I decided not to offer up the fact that Billy had shown me the welts on his back. I wanted to hear from Julia firsthand whether she believed Darwin Bishop was physically abusive. "Cruel, in what way?" I said.
"His demands on the boys are extreme," she said. "He expects them to be perfect-in school, athletics, at home. He interprets any emotion other than pride and self-confidence as a sign of weakness." She shook her head. "My son, Garret, is competing in a tennis tournament today, completely against his will," she said. "He pleaded with his father to let him drop out. He's beside himself about the baby, of course. And he's worried about Billy having left the hospital.
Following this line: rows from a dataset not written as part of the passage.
-- ==== Sys2Proof/Machine/Lemgil.lean ====
section
/-! DEFINITION. The Lemgil instructions of 04_instruction_reference.md that act
within the engine: ALU, moves, accumulators, MAC class, loads and stores, control flow
and the system group.  Operands are the encoding fields of R119; a field value that
makes the encoding undefined raises the illegal-instruction exception (R118). -/

namespace Sys2Proof.Machine

/-! ## ALU -/

/-- An ALU instruction: result and flags from the context's registers, both of
latency 1 (R86, R122); `rd` is absent in CMP, TST and CMPI. -/
def aluOp (s : State) (e : Nat) (rd : Option Nat) (f : Ctx → Word × FlagWrite) : State :=
  issue s e fun s k =>
    let c := ctxGet s k
    let r := f c
    let c1 := setFlags c r.2
    endInstr s k (match rd with | none => c1 | some d => sendW c1 1 (.g d) r.1)

/-- The two G operands of a register ALU instruction. -/
def gg (rs rt : BitVec 4) (f : Word → Word → Word × FlagWrite) (c : Ctx) : Word × FlagWrite :=
  f (gGet c rs.toNat) (gGet c rt.toNat)

/-- An immediate, zero-extended. -/
def immZ (i : BitVec 16) : Word := i.zeroExtend 32

/-- An immediate, sign-extended. -/
def immS (i : BitVec 16) : Word := i.signExtend 32

def execAdd (e : Nat) (rd rs rt : BitVec 4) (s : State) : Result :=
  .next (aluOp s e (some rd.toNat) (gg rs rt (aluAdd false)))

def execAdds (e : Nat) (rd rs rt : BitVec 4) (s : State) : Result :=
  .next (aluOp s e (some rd.toNat) (gg rs rt (aluAdd true)))

def execSub (e : Nat) (rd rs rt : BitVec 4) (s : State) : Result :=
  .next (aluOp s e (some rd.toNat) (gg rs rt (aluSub false)))

def execSubs (e : Nat) (rd rs rt : BitVec 4) (s : State) : Result :=
  .next (aluOp s e (some rd.toNat) (gg rs rt (aluSub true)))

def execCmp (e : Nat) (rs rt : BitVec 4) (s : State) : Result :=
  .next (aluOp s e none (gg rs rt (aluSub false)))

def execAnd (e : Nat) (rd rs rt : BitVec 4) (s : State) : Result :=
  .next (aluOp s e (some rd.toNat) (gg rs rt fun a b => aluZN (a &&& b)))

def execOr (e : Nat) (rd rs rt : BitVec 4) (s : State) : Result :=
  .next (aluOp s e (some rd.toNat) (gg rs rt fun a b => aluZN (a ||| b)))

def execXor (e : Nat) (rd rs rt : BitVec 4) (s : State) : Result :=
  .next (aluOp s e (some rd.toNat) (gg rs rt fun a b => aluZN (a ^^^ b)))

def execAndn (e : Nat) (rd rs rt : BitVec 4) (s : State) : Result :=
  .next (aluOp s e (some rd.toNat) (gg rs rt fun a b => aluZN (a &&& ~~~ b)))

def execTst (e : Nat) (rs rt : BitVec 4) (s : State) : Result :=
  .next (aluOp s e none (gg rs rt fun a b => aluZN (a &&& b)))

def execShl (e : Nat) (rd rs rt : BitVec 4) (s : State) : Result :=
  .next (aluOp s e (some rd.toNat) (gg rs rt fun a b => aluZN (shiftLeft a (b.toNat % 64))))

def execShr (e : Nat) (rd rs rt : BitVec 4) (s : State) : Result :=
  .next (aluOp s e (some rd.toNat) (gg rs rt fun a b => aluZN (shiftRight a (b.toNat % 64))))

def execSar (e : Nat) (rd rs rt : BitVec 4) (s : State) : Result :=
  .next (aluOp s e (some rd.toNat) (gg rs rt fun a b => aluZN (shiftArith a (b.toNat % 64))))

def execMin (e : Nat) (rd rs rt : BitVec 4) (s : State) : Result :=
  .next (aluOp s e (some rd.toNat) (gg rs rt fun a b => aluZN (sMin a b)))

def execMax (e : Nat) (rd rs rt : BitVec 4) (s : State) : Result :=
  .next (aluOp s e (some rd.toNat) (gg rs rt fun a b => aluZN (sMax a b)))

def execNeg (e : Nat) (rd rs : BitVec 4) (s : State) : Result :=
  .next (aluOp s e (some rd.toNat) fun c => aluSub false 0 (gGet c rs.toNat))

def execAbs (e : Nat) (rd rs : BitVec 4) (s : State) : Result :=
  .next (aluOp s e (some rd.toNat) fun c => aluAbs (gGet c rs.toNat))

def execClz (e : Nat) (rd rs : BitVec 4) (s : State) : Result :=
  .next (aluOp s e (some rd.toNat) fun c => aluZN (wordOf (leadZeros (gGet c rs.toNat))))

def execMul (e : Nat) (rd rs rt : BitVec 4) (s : State) : Result :=
  .next (aluOp s e (some rd.toNat) (gg rs rt fun a b => aluZN (a * b)))

def execSexh (e : Nat) (rd rs : BitVec 4) (s : State) : Result :=
  .next (aluOp s e (some rd.toNat) fun c =>
    aluZN (((gGet c rs.toNat).truncate 16).signExtend 32))

def execAddi (e : Nat) (rd rs : BitVec 4) (imm : BitVec 16) (s : State) : Result :=
  .next (aluOp s e (some rd.toNat) fun c => aluAdd false (gGet c rs.toNat) (immS imm))

def execAndi (e : Nat) (rd rs : BitVec 4) (imm : BitVec 16) (s : State) : Result :=
  .next (aluOp s e (some rd.toNat) fun c => aluZN (gGet c rs.toNat &&& immZ imm))

def execOri (e : Nat) (rd rs : BitVec 4) (imm : BitVec 16) (s : State) : Result :=
  .next (aluOp s e (some rd.toNat) fun c => aluZN (gGet c rs.toNat ||| immZ imm))

def execXori (e : Nat) (rd rs : BitVec 4) (imm : BitVec 16) (s : State) : Result :=
  .next (aluOp s e (some rd.toNat) fun c => aluZN (gGet c rs.toNat ^^^ immZ imm))

def execCmpi (e : Nat) (rs : BitVec 4) (imm : BitVec 16) (s : State) : Result :=
  .next (aluOp s e none fun c => aluSub false (gGet c rs.toNat) (immS imm))

def execShli (e : Nat) (rd rs : BitVec 4) (sh : BitVec 5) (s : State) : Result :=
  .next (aluOp s e (some rd.toNat) fun c => aluZN (shiftLeft (gGet c rs.toNat) sh.toNat))

def execShri (e : Nat) (rd rs : BitVec 4) (sh : BitVec 5) (s : State) : Result :=
  .next (aluOp s e (some rd.toNat) fun c => aluZN (shiftRight (gGet c rs.toNat) sh.toNat))

def execSari (e : Nat) (rd rs : BitVec 4) (sh : BitVec 5) (s : State) : Result :=
  .next (aluOp s e (some rd.toNat) fun c => aluZN (shiftArith (gGet c rs.toNat) sh.toNat))

/-! ## Moves -/

/-- A G, P or M register by class code and number, if it exists (R120). -/
def gpmReg (cl n : Nat) : Option RegId :=
  match cl with
  | 0 => if n < 16 then some (.g n) else none
  | 1 => if n < 8 then some (.p n) else none
  | 2 => if n < 8 then some (.m n) else none
  | _ => none

/-- The 32-bit value of a G, P, M or special register. -/
def regRead (c : Ctx) (r : RegId) : Word :=
  match r with
  | .g n => gGet c n
  | .p n => pGet c n
  | .m n => mGet c n
  | .sp n => spGet c n
  | .a n => (aGet c n).truncate 32
  | .stAV => 0
  | .stSS => 0

/-- An instruction that acts, or raises the illegal-instruction exception where `x` is
`none` (R118). -/
def orIllegal (s : State) (k : Nat) (x : Option Ctx) : State :=
  match x with
  | none => excIllegal s k
  | some c => endInstr s k c

def execMovi (e : Nat) (rd : BitVec 4) (cl : BitVec 3) (imm : BitVec 16) (s : State) : Result :=
  .next (issue s e fun s k =>
    let c := ctxGet s k
    orIllegal s k ((gpmReg cl.toNat rd.toNat).map fun r => sendW c 1 r (immZ imm)))

def execMovhi (e : Nat) (rd : BitVec 4) (cl : BitVec 3) (imm : BitVec 16) (s : State) : Result :=
  .next (issue s e fun s k =>
    let c := ctxGet s k
    orIllegal s k ((gpmReg cl.toNat rd.toNat).map fun r =>
      sendW c 1 r ((regRead c r &&& 0xFFFF#32) ||| (immZ imm <<< 16))))

/-- ST after a MOV to it: every RW field taken, PRIV only on a supervisor in
privileged state (R80, R125). -/
def movToSt (k : Nat) (old v : Word) : Word :=
  let m : Word := if isSup (k / 4) && bitOf old 15 then 0xFCCF#32 else 0x7CCF#32
  (old &&& ~~~ m) ||| (v &&& m)

/-- MOV between classes (R124, R125); `none` for a pair that is undefined. -/
def movEffect (k : Nat) (c : Ctx) (rd dcl rs scl : Nat) : Option Ctx :=
  match gpmReg dcl rd, gpmReg scl rs with
  | some d, some r => some (sendW c 1 d (regRead c r))
  | none, some (.g n) =>
    if dcl = 3 ∧ rd < 4 then some (send c 2 (.a rd) ((gGet c n).signExtend 40))
    else if dcl = 4 ∧ rd = 0 then some (sendW c 1 (.sp 0) (movToSt k c.st (gGet c n)))
    else if dcl = 4 ∧ rd < 12 then some (sendW c 1 (.sp rd) (gGet c n))
    else none
  | some (.g d), none => if scl = 4 ∧ rs < 12 then some (sendW c 1 (.g d) (spGet c rs)) else none
  | none, none => if dcl = 3 ∧ scl = 3 ∧ rd < 4 ∧ rs < 4 then some (send c 2 (.a rd) (aGet c rs)) else none
  | _, _ => none

def execMov (e : Nat) (rd : BitVec 4) (dcl : BitVec 3) (rs : BitVec 4) (scl : BitVec 3) (s : State) : Result :=
  .next (issue s e fun s k =>
    orIllegal s k (movEffect k (ctxGet s k) rd.toNat dcl.toNat rs.toNat scl.toNat))

/-! ## Accumulators (R126) -/

/-- A 40-bit result under R83 with latency 2. -/
def accResult (c : Ctx) (ad : Nat) (r : BitVec 40 × Bool) : Ctx :=
  sendFlag (send c 2 (.a ad) r.1) r.2 .stAV

def execMovh (e : Nat) (rd : BitVec 4) (as_ : BitVec 2) (rnd : Bool) (s : State) : Result :=
  .next (issue s e fun s k =>
    let c := ctxGet s k
    let r := acc16 rnd (stRnd c) (aGet c as_.toNat)
    endInstr s k (sendFlag (sendW c 1 (.g rd.toNat) (r.1.signExtend 32)) r.2 .stSS))

def execMovw (e : Nat) (rd : BitVec 4) (as_ : BitVec 2) (s : State) : Result :=
  .next (issue s e fun s k =>
    let c := ctxGet s k
    let r := acc32 (aGet c as_.toNat)
    endInstr s k (sendFlag (sendW c 1 (.g rd.toNat) r.1) r.2 .stSS))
Win wouldn't hear of him not playing."
"Garret wouldn't defy him?"
"Never," she said. "That's a difference between Garret and Billy. Garret wouldn't risk Darwin 's temper."
"Tell me about his temper."
She dropped her gaze. "I called you because I sensed you were an extraordinary person, Frank. But this still isn't easy to talk about."
"Nothing shocks me anymore," I said.
She looked deep into my eyes-into me. "Why is that?"
"I've seen people at their worst, doing terrible things." Telling her about my pain felt like giving it to her, relieving myself of it.